Hi Jeremiah,
I hope you don't mind that I've cc-ed our public mailing list, which is
where discussions like this belong. Dear list, Jeremiah is asking about
our plans for the future of the pageview API.
We definitely see the API as a priority. Right now we are fixing bugs and
improving capacity and loading processes, so maintenance. We are a small
team and we want to make sure we have a solid platform on which to build
new features.
But, we are increasingly committed to publishing open data, and
actively working through the tricky security and privacy implications,
that's one of our main goals this quarter [1].
As for the date range available, we only have the quality source data we
need going back to May 1st, 2015. We will finish back-filling to that date
but we can't go further back since we delete the more sensitive raw logs
that we generate this data from (for privacy reasons).

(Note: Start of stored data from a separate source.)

/-! ### advance -/

@[simp] theorem advance_cmd (j i : Nat) (h : Half) (s : State) : (advance j i h s).cmd = s.cmd := rfl
@[simp] theorem advance_done (j i : Nat) (h : Half) (s : State) : (advance j i h s).done = s.done := rfl
@[simp] theorem advance_ovr (j i : Nat) (h : Half) (s : State) : (advance j i h s).ovr = s.ovr := rfl
@[simp] theorem advance_errcode (j i : Nat) (h : Half) (s : State) : (advance j i h s).errcode = s.errcode := rfl
@[simp] theorem advance_doneie (j i : Nat) (h : Half) (s : State) : (advance j i h s).doneie = s.doneie := rfl
@[simp] theorem advance_ctr (j i : Nat) (h : Half) (s : State) : (advance j i h s).ctr = s.ctr := rfl
@[simp] theorem advance_keylen (j i : Nat) (h : Half) (s : State) : (advance j i h s).keylen = s.keylen := rfl
@[simp] theorem advance_noncelen (j i : Nat) (h : Half) (s : State) : (advance j i h s).noncelen = s.noncelen := rfl
@[simp] theorem advance_src (j i : Nat) (h : Half) (s : State) : (advance j i h s).src = s.src := rfl
@[simp] theorem advance_dst (j i : Nat) (h : Half) (s : State) : (advance j i h s).dst = s.dst := rfl
@[simp] theorem advance_len (j i : Nat) (h : Half) (s : State) : (advance j i h s).len = s.len := rfl
@[simp] theorem advance_key (j i : Nat) (h : Half) (s : State) : (advance j i h s).key = s.key := rfl
@[simp] theorem advance_nonce (j i : Nat) (h : Half) (s : State) : (advance j i h s).nonce = s.nonce := rfl
@[simp] theorem advance_cipher (j i : Nat) (h : Half) (s : State) : (advance j i h s).cipher = s.cipher := rfl
@[simp] theorem advance_ks (j i : Nat) (h : Half) (s : State) : (advance j i h s).ks = s.ks := rfl
@[simp] theorem advance_engine (j i : Nat) (h : Half) (s : State) : (advance j i h s).engine = { s.engine with j := BitVec.ofNat 32 j, i := i + 1, sub := h } := rfl
@[simp] theorem advance_mem (j i : Nat) (h : Half) (s : State) : (advance j i h s).mem = s.mem := rfl
@[simp] theorem advance_history (j i : Nat) (h : Half) (s : State) : (advance j i h s).history = s.history := rfl
@[simp] theorem advance_platform (j i : Nat) (h : Half) (s : State) : (advance j i h s).platform = s.platform := rfl
@[simp] theorem advance_inputs (j i : Nat) (h : Half) (s : State) : (advance j i h s).inputs = s.inputs := rfl
@[simp] theorem advance_lastRead (j i : Nat) (h : Half) (s : State) : (advance j i h s).lastRead = s.lastRead := rfl
@[simp] theorem advance_lastMemRead (j i : Nat) (h : Half) (s : State) : (advance j i h s).lastMemRead = s.lastMemRead := rfl

/-! ### writeStatus -/

@[simp] theorem writeStatus_cmd (v : Word) (s : State) : (writeStatus v s).cmd = s.cmd := rfl
@[simp] theorem writeStatus_done (v : Word) (s : State) : (writeStatus v s).done = (s.done && !v.getLsbD 1) := rfl
@[simp] theorem writeStatus_ovr (v : Word) (s : State) : (writeStatus v s).ovr = (s.ovr && !v.getLsbD 3) := rfl
@[simp] theorem writeStatus_errcode (v : Word) (s : State) : (writeStatus v s).errcode = s.errcode := rfl
@[simp] theorem writeStatus_doneie (v : Word) (s : State) : (writeStatus v s).doneie = s.doneie := rfl
@[simp] theorem writeStatus_ctr (v : Word) (s : State) : (writeStatus v s).ctr = s.ctr := rfl
@[simp] theorem writeStatus_keylen (v : Word) (s : State) : (writeStatus v s).keylen = s.keylen := rfl
@[simp] theorem writeStatus_noncelen (v : Word) (s : State) : (writeStatus v s).noncelen = s.noncelen := rfl
@[simp] theorem writeStatus_src (v : Word) (s : State) : (writeStatus v s).src = s.src := rfl
@[simp] theorem writeStatus_dst (v : Word) (s : State) : (writeStatus v s).dst = s.dst := rfl
@[simp] theorem writeStatus_len (v : Word) (s : State) : (writeStatus v s).len = s.len := rfl
@[simp] theorem writeStatus_key (v : Word) (s : State) : (writeStatus v s).key = s.key := rfl
@[simp] theorem writeStatus_nonce (v : Word) (s : State) : (writeStatus v s).nonce = s.nonce := rfl
@[simp] theorem writeStatus_cipher (v : Word) (s : State) : (writeStatus v s).cipher = s.cipher := rfl
@[simp] theorem writeStatus_ks (v : Word) (s : State) : (writeStatus v s).ks = s.ks := rfl
@[simp] theorem writeStatus_engine (v : Word) (s : State) : (writeStatus v s).engine = s.engine := rfl
@[simp] theorem writeStatus_mem (v : Word) (s : State) : (writeStatus v s).mem = s.mem := rfl
@[simp] theorem writeStatus_history (v : Word) (s : State) : (writeStatus v s).history = s.history := rfl
@[simp] theorem writeStatus_platform (v : Word) (s : State) : (writeStatus v s).platform = s.platform := rfl
@[simp] theorem writeStatus_inputs (v : Word) (s : State) : (writeStatus v s).inputs = s.inputs := rfl
@[simp] theorem writeStatus_lastRead (v : Word) (s : State) : (writeStatus v s).lastRead = s.lastRead := rfl
@[simp] theorem writeStatus_lastMemRead (v : Word) (s : State) : (writeStatus v s).lastMemRead = s.lastMemRead := rfl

To follow our work in general, please see our backlog [2] and the tag for
the pageview api [3]. We also have a large amount of requests that we
haven't turned into individual tasks, they are in the form of a
conversation here:
https://phabricator.wikimedia.org/T112956
[1]
https://www.mediawiki.org/wiki/Wikimedia_Engineering/2015-16_Q3_Goals#Analy…
[2]
https://phabricator.wikimedia.org/tag/analytics-kanban/
[3]
https://phabricator.wikimedia.org/tag/pageviews-api/ (this is new so we
are still tagging the relevant tasks).
On Wednesday, February 17, 2016, Jeremiah Lewis <jeremiah.lewis(a)razorfish.de>
wrote:
Hey Dan,
Oliver Keyes, with whom I've been chatting with about his pageviews
package for R, gave me your contact details. Oliver indicated that you are
currently in charge of the pageviews rest API and might be able to shed
light on the roadmap for future releases.
Although I just stumbled across the dataset this past month, the
wikimedia pageviews data appears to be a wonderful resource with a breadth
and depth unusual for open source data sets about internet users and the
topics they are interested in.
That said, the API is currently limited in the date range of data which it
displays (only a bit over 5 months, if I'm not mistaken). What are the next
steps for the API? Is it being actively maintained? Is it seen as a
priority for the Wikimedia analytics team? Or are you still trying to
figure out if there is enough interest in a product based on the
pageviews data?
For both personal and business reasons, I'd love to see this API expanded
and actively kept up; let me know if there's anything I could do vis a vis
publicity (i.e. blogpost, etc.) that might give this dataset higher
priority internally.
I look forward to hearing your thoughts on the API's future.
Best,
Jeremiah
[image: cid:66B437D7-2F0B-4676-931F-BE071C62AA24@hsd1.wa.comcast.net.]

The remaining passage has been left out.